> **Source data**
-- ==== Sys2Proof/Machine/Role.lean ====
section
/-! DEFINITION. The role of a module in its pair: entries to each role of R335, the release of ACTIVE (R345, R337), the gain of
ACTIVE (R336, R342) and what a new active module does without a shadow (R230, R350, R353). -/
namespace Sys2Proof.Machine

/-- Number of a role. -/
def roleCode : Role → Nat | .init => 0 | .claiming => 1 | .active => 2 | .syncing => 3 | .standby => 4 | .unfit => 5

/-- The PAIR block changed. -/
def State.setPair (s : State) (f : Pair → Pair) : State := { s with pair := f s.pair }

/-- The Seljo link's state changed. -/
def State.setSeljo (s : State) (f : Seljo → Seljo) : State := s.setPair fun p => { p with seljo := f p.seljo }

/-- The partner's picture changed. -/
def State.setPartner (s : State) (f : Partner → Partner) : State := s.setPair fun p => { p with partner := f p.partner }

/-- A module that leaves ACTIVE follows references again, from the grid it led (R365, R367); SLEEP is the master's command (R379). -/
def State.busFollow (s : State) : State :=
  match s.prof.image with
  | some i =>
    let q := i.header
    let f := fun (c : Channel) => if c.lead then { c with lead := false, gridStart := s.mt / q.sbusCycleNs * q.sbusCycleNs, cycle := s.mt / q.sbusCycleNs % q.sbusCycles } else c
    { s with sbus := { s.sbus with ch := vmap (fun _ c => f c) s.sbus.ch, sleep := false } }
  | none => s

/-- A role change is stamped and recorded with its cause or UNFIT code (R335, R466). The slew of R340 ends with it: only a standby that has a
TIME exchange applies one (R409). -/
def State.setRole (s : State) (role : Role) (cause : Nat) : State :=
  if s.pair.role = role then s
  else
    let master := s.running && (s.pair.role == .active || role == .active)
    let s := if s.pair.role = .active then s.busFollow else s
    let s := s.setPair fun p => { p with role, roleAt := s.mt, holdoffDue := s.mt + secs p.holdoffS, roleChange := s.mt,
                                         unfitCode := if role = .unfit then cause else 0, seljo := { p.seljo with slew := 0 } }
    (s.bumpIf master 10).log 0x0901 (roleCode role) cause s.pair.epoch

/-- Entry to UNFIT with its code (R335, R352): ACTIVE_O stays released. -/
def State.enterUnfit (s : State) (code : Nat) : State :=
  (s.setPair fun p => { p with activeO := false, passDue := none, degraded := false }).setRole .unfit code

/-- The synchronisation of R347 starts at its first step. -/
def restartSync (q : Seljo) : Seljo :=
  { q with captured := false, captureAsked := false, stateTaken := false, agreePitch := 0, agreeTick := 0, stepPend := true, lock := false, goodRun := 0, slew := 0 }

> **What you will do**
What are the exact lines from the beginning of the material through the line containing "picture changed. -/"? Write out those lines alone.

> **Written response**
-- ==== Sys2Proof/Machine/Role.lean ====
section
/-! DEFINITION. The role of a module in its pair: entries to each role of R335, the release of ACTIVE (R345, R337), the gain of
ACTIVE (R336, R342) and what a new active module does without a shadow (R230, R350, R353). -/
namespace Sys2Proof.Machine

/-- Number of a role. -/
def roleCode : Role → Nat | .init => 0 | .claiming => 1 | .active => 2 | .syncing => 3 | .standby => 4 | .unfit => 5

/-- The PAIR block changed. -/
def State.setPair (s : State) (f : Pair → Pair) : State := { s with pair := f s.pair }

/-- The Seljo link's state changed. -/
def State.setSeljo (s : State) (f : Seljo → Seljo) : State := s.setPair fun p => { p with seljo := f p.seljo }

/-- The partner's picture changed. -/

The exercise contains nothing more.